JeeLabs have a deservedly popular ESP8266 software package, esp-link which, as with all of the best ideas, is based on a relatively simple concept, a transparent, bi-directional pass-through between serial on one side and wireless on the other.  The main thrust of their development seems to be aimed towards OTA programming of Arduinos, ARMs and even ESP8266’es, but it’s just as easy to implement a “wireless console” for a remote device and, because JeeLabs have done such a good job of creating and packaging their software, you don’t even need to compile anything; just download their package, use esptool to load it to your ESP8266 and then connect to the device over the air to configure it.  Fantastic (especially for those of us who are more comfortable with hardware than mucking around with toolchains and eagle.app.v6 files)!

Note:-  If you’re going to configure your ESP8266 device as a transparent network-to-console link, you’ll need a version with enough pins.  The ESP-12 variants are good bets for this.  You can forget trying to use the ESP-01.

What started this quest was the need to update an older headless box (a mini server without a built-in frame-buffer) and the realization that I no longer had a working machine with a serial port to connect to its console.  Like everyone else in the ESP community, I’d seen JeeLabs’ project and was impressed by their detailed write-up, so it suggested itself as both a fun project and a solution to a pressing problem.

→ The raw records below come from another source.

/-- An operation's next access. -/
def State.issueOp (s : State) (o : CopyOp) : Turn :=
  match o.cmd.kind with
  | .rows rb _ ss ds => s.issueRows o rb ss ds
  | .fill n _ _ => s.issueRows o (max n 1) 0 0
  | .gather p off n => s.issueGather o p off n
  | .append p off n => s.issueAppend o p off n
  | .cast m n wb off => s.issueCast o m n wb off

/-- Whether an operation has nothing left to do. -/
def CopyOp.complete (o : CopyOp) : Bool :=
  decide (o.cmd.kind.total ≤ o.pos) && o.flights == [] && o.phase == .entry ||
    (o.flights == [] && decide (o.cmd.kind.total ≤ o.pos) && (match o.cmd.kind with | .append _ _ _ => false | _ => true))

/-- An operation that is complete ends (R386). -/
def State.tryEndCopy (s : State) (id : Nat) : State :=
  match s.copyOp? id with
  | none => s
  | some o => if o.complete && !o.ended then s.endCopy o else s.due [.copyChunkIssue o.cmd.core]

/-- The operations that a core works on, the one after the last served first (R386). -/
def State.activeCopies (s : State) (core : Nat) : List CopyOp :=
  let l := (s.copy.ops.filter fun o => o.cmd.core == core && !o.ended).take 8
  match assocGet s.copy.last core with
  | none => l
  | some id => (l.filter fun o => decide (id < o.place)) ++ l.filter fun o => decide (o.place ≤ id)

/-- The operation that a core served last, by its place in the order of passing (R386). -/
def State.servedCopy (s : State) (core place : Nat) : State := { s with copy := { s.copy with last := assocSet s.copy.last core place } }

/-- The first of some operations that has an access to make makes it. -/
def State.serveCopy (core : Nat) : List CopyOp → State → State
  | [], s => s
  | o :: t, s =>
    match s.issueOp o with
    | .idle s => State.serveCopy core t s
    | .did s => (s.servedCopy core o.place).tryEndCopy o.id
    | .stop s r a => (s.servedCopy core o.place).abortCopy ((s.copyOp? o.id).getD o) r a

/-- COPY_CHUNK_ISSUE (R386). -/
def State.copyIssue (s : State) (core : Nat) : State := State.serveCopy core (s.activeCopies core) s

/-! Data -/

/-- Bytes of a chunk written at a storage address: whole lines take the sideband, partial ones are left untyped (R385). -/
def State.writeChunk (s : State) (own a : Nat) (bs : List Byte) (side : Option Side) (bad : Option Nat) : State :=
  (splitLines a bs).foldl (fun t p =>
    let t := t.engWrite own p.1 p.2 (some (if p.2.length = 64 then side.getD Sides.untyped else Sides.untyped))
    match bad with | some l => t.setBad (p.1 / 64) l | none => t) s

/-- Poison met by a copy (R371, R413). -/
def State.copyPoison (s : State) (o : CopyOp) (bad : Option Nat) : State :=
  match bad with
  | none => s
  | some l => (s.modGang o.cohort o.gang fun g => { g with psn := true }).copyRecord o 3 l

/-- Router copies of the replies to a chunk's reads (R404). -/
def State.countReplies (s : State) (o : CopyOp) (f : Flight) : State :=
  let n := f.reads.foldl (fun n r => n + (r.cores.length - 1)) 0
  s.modGang o.cohort o.gang fun g => { g with crep := g.crep + BitVec.ofNat 32 n }

/-- A multicast line written to its targets, those that are gone being dropped (R402, R412). -/
def State.castLine (o : CopyOp) (f : Flight) : List Target → State → State
  | [], s => s
  | t :: l, s =>
    if s.targetHere t then
      let s := s.writeChunk o.cmd.key (t.dst + f.dst) f.data f.side f.bad
      State.castLine o f l (s.sync o.cmd.own t.sync fun w => w.add f.len)
    else
      State.castLine o f l
        ((s.modCopy o.id fun p => { p with targets := p.targets.filter fun u => u != t }).copyRecord o 9 0)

First of all, I knew that one thing that differed from the “standard” connect-to-an-Arduino scenario was that I would be dealing with RS232 voltages, not TTL, so whatever else, I was going to need a level shifter.  Time to troll through the spares box and look for anything with “Maxim” stamped on the top.  I eventually came up with a single, unused MAX232A.  This is the version which only needs 0.1u capacitors, but has a 5v TTL interface on the inner-facing side.  Never mind, I’ll just have to throw a level shifter in there between the 3v3 ESP and the Max (this, as it turned out, would be problematic).  Other than that, I had everything else immediately to hand:-  a WROOM-02 on a project board with extra space available, the D-type connector (and even a shell) and a length of ethernet cable (saved for just such jobs after the end connectors had both lost their lock-tabs).  We were good to gStripboard with ESP8266, Max232A and level-shifterso!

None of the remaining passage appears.